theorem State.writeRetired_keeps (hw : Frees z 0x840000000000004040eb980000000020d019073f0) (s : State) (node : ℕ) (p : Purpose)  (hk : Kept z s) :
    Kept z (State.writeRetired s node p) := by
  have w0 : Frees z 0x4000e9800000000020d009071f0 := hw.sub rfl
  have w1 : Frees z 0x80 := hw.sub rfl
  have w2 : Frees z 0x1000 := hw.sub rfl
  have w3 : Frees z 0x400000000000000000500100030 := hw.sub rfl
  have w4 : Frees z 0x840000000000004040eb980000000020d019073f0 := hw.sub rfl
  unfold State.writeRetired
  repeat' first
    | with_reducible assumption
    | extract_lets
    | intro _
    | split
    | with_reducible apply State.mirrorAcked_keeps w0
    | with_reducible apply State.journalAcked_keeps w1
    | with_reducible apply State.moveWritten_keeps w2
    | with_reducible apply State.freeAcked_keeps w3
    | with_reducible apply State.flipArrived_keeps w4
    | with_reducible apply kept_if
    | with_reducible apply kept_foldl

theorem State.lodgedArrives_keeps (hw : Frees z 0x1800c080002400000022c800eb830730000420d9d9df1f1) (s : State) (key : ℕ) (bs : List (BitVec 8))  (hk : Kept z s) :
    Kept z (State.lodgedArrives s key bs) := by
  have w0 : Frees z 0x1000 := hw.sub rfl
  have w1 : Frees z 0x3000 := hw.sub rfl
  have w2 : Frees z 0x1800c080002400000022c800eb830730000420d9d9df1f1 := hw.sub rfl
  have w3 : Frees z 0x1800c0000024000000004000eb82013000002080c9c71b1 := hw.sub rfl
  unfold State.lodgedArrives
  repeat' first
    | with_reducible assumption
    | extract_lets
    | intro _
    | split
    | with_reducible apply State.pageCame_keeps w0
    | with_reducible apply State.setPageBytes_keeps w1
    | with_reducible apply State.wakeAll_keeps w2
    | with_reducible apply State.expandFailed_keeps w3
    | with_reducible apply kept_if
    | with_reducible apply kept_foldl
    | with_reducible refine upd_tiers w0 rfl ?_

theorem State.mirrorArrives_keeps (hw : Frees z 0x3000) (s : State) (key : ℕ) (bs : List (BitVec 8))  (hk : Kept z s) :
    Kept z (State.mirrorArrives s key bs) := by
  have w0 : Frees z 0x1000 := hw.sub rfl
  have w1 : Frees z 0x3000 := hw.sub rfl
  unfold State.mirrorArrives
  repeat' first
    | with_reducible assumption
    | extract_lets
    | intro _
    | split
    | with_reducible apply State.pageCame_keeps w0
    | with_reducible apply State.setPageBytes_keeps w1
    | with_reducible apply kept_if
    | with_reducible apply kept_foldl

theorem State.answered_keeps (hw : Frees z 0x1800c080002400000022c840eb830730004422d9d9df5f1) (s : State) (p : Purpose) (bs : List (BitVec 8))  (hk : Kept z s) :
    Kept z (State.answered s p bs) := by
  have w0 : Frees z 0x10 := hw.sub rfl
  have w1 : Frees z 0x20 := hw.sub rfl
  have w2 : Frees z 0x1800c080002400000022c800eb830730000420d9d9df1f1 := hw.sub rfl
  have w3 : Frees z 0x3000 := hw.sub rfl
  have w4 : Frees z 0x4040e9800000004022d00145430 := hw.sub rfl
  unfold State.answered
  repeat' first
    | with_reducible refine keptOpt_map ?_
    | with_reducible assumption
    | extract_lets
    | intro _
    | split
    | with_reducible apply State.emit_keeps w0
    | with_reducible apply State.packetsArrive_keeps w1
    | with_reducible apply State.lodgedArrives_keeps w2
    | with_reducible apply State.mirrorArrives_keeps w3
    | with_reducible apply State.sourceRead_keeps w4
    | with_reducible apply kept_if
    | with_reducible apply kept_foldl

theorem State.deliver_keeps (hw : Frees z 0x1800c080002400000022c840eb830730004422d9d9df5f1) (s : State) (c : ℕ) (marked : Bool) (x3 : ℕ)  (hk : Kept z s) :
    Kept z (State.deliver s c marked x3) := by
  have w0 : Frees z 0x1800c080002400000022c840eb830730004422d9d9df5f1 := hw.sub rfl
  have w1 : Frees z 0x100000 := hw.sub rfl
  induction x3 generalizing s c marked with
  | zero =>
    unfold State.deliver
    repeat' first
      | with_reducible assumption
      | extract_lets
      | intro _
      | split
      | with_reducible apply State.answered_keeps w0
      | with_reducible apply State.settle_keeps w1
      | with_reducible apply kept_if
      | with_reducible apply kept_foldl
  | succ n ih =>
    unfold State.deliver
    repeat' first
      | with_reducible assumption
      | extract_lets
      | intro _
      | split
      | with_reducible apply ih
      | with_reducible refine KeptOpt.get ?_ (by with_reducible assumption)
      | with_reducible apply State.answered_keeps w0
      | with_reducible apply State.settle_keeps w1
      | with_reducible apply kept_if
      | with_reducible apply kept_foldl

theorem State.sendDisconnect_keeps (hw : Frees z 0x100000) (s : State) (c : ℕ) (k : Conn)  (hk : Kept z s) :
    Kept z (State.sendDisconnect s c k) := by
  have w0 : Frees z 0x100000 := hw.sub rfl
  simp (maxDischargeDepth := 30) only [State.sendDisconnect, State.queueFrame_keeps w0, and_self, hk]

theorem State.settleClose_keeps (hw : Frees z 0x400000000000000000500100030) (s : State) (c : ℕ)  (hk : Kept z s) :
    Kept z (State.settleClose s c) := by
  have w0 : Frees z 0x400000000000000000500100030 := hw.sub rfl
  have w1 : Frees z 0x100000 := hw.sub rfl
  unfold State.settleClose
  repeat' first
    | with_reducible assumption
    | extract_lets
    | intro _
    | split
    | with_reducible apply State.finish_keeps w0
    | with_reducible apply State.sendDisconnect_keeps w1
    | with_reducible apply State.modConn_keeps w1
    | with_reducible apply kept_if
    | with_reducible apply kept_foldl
· · · ·
> Prompt
Your task is to reproduce the entries exactly, starting at the first line and ending with the line containing "have w3 : Frees z 0x400000000000000000500100030".

> Solution to the exercise
theorem State.writeRetired_keeps (hw : Frees z 0x840000000000004040eb980000000020d019073f0) (s : State) (node : ℕ) (p : Purpose)  (hk : Kept z s) :
    Kept z (State.writeRetired s node p) := by
  have w0 : Frees z 0x4000e9800000000020d009071f0 := hw.sub rfl
  have w1 : Frees z 0x80 := hw.sub rfl
  have w2 : Frees z 0x1000 := hw.sub rfl
  have w3 : Frees z 0x400000000000000000500100030 := hw.sub rfl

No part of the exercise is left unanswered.